▶ DATA FOR THE TASK:
________________________________________
-- ==== Sys2Proof/Syntax.lean ====
section
/-! DEFINITION. The commands: one constructor of Instr for each row of the opcode table, with its operands. -/

namespace Sys2Proof

/-- Whose access a register access is: the physical function's, a virtual function's (R186), or the
register port's, for Rumos and the management core (R15). -/
inductive View where
  | pf
  | vf (n : Fin 64)
  | port
  deriving DecidableEq, Repr

/-- Which part of a register an access touches (R26). -/
inductive Half where
  | both | low | high
  deriving DecidableEq, Repr

/-- An access to a register whose offset is known: a read, or a write of the given data. The data of a 4-byte
access stands in the addressed half. -/
structure RegOp where
  view : View := .pf
  data : Option Word := none
  half : Half := .both
  deriving DecidableEq, Repr

/-- An access to BAR0 by offset, of any size and alignment (R26). -/
structure Access where
  view : View := .pf
  off : BitVec 22 := 0
  size : Nat := 8
  data : Option Word := none
  deriving DecidableEq, Repr

/-- What host software has written into a function's configuration space and MSI-X capability. -/
structure FnCfg where
  fn : Nat := 0
  bme : Bool := true
  d3 : Bool := false
  pasid : Bool := false
  priAlloc : Nat := 0
  atomicEn : Bool := false
  msixEn : Bool := false
  msixMask : Bool := false
  deriving DecidableEq, Repr

/-- What the world outside does before a command reads or writes memory outside the device: bytes stored by
hosts and accelerators at memory keys, ranges (first key, length) whose accesses end in an error, whether an error of
a tray read is ERR POISON (R194), and Inkwell lines
whose bits have been upset, by line key, 1 for an error the code corrects and 2 for one it detects (R320); and the
answers to ATS Translation Requests for pinned memory: function, 4 KiB page, translated page, write access granted (R170); whether the
cipher's two pipelines disagree on the packet at hand (R306); and what host software has written into configuration
space: functions' bits, the number of virtual functions enabled (R185), and Cache_Enable and Mem_Enable of the CXL DVSEC (R187). -/
structure Env where
  stores : List (Nat × Byte) := []
  errs : List (Nat × Nat) := []
  poison : Bool := true
  ecc : List (Nat × Nat) := []
  xlate : List (Nat × Nat × Nat × Bool) := []
  cipherFault : Bool := false
  cfg : List FnCfg := []
  vfs : Option Nat := none
  cxl : Option (Bool × Bool) := none
  deriving DecidableEq, Repr

/-- A fabric packet: the 64-byte header of Table 6.1 and its payload, tag included. -/
structure Packet where
  hdr : BitVec 512 := 0
  payload : List Byte := []
  deriving DecidableEq, Repr

/-- A Tray Link message: the header slot of Table 9.6 and its data. -/
structure TrayMsg where
  hdr : BitVec 128 := 0
  data : List Byte := []
  deriving DecidableEq, Repr

/-- A link unit as received on a fabric port: the flit and its link tag (R220). -/
structure LinkUnit where
  data : BitVec 512 := 0
  tag : Word := 0
  deriving DecidableEq, Repr

/-- What an ATS Translation Completion grants (R175). -/
inductive AtsAnswer where
  /-- an error completion -/
  | error
  /-- no access -/
  | none
  /-- read access, write access, page size and translated address -/
  | grant (read write : Bool) (size : Nat) (addr : Word)
  deriving DecidableEq, Repr

/-- A host access to Inkwell: function, address, write data or the length of a read, and whether the access
writes with poison. -/
structure MemAccess where
  fn : Fin 64 := 0
  addr : Word := 0
  len : Nat := 64
  data : Option (List Byte) := none
  poison : Bool := false
  deriving DecidableEq, Repr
________________________________________
▶ ACTIVITY: In the entries above, find the line holding "size : Nat := 8" and the line holding "pasid : Bool := false"; print both of them and every line between, exactly, and nothing else.

▶ WRITTEN RESPONSE:
  size : Nat := 8
  data : Option Word := none
  deriving DecidableEq, Repr

/-- What host software has written into a function's configuration space and MSI-X capability. -/
structure FnCfg where
  fn : Nat := 0
  bme : Bool := true
  d3 : Bool := false
  pasid : Bool := false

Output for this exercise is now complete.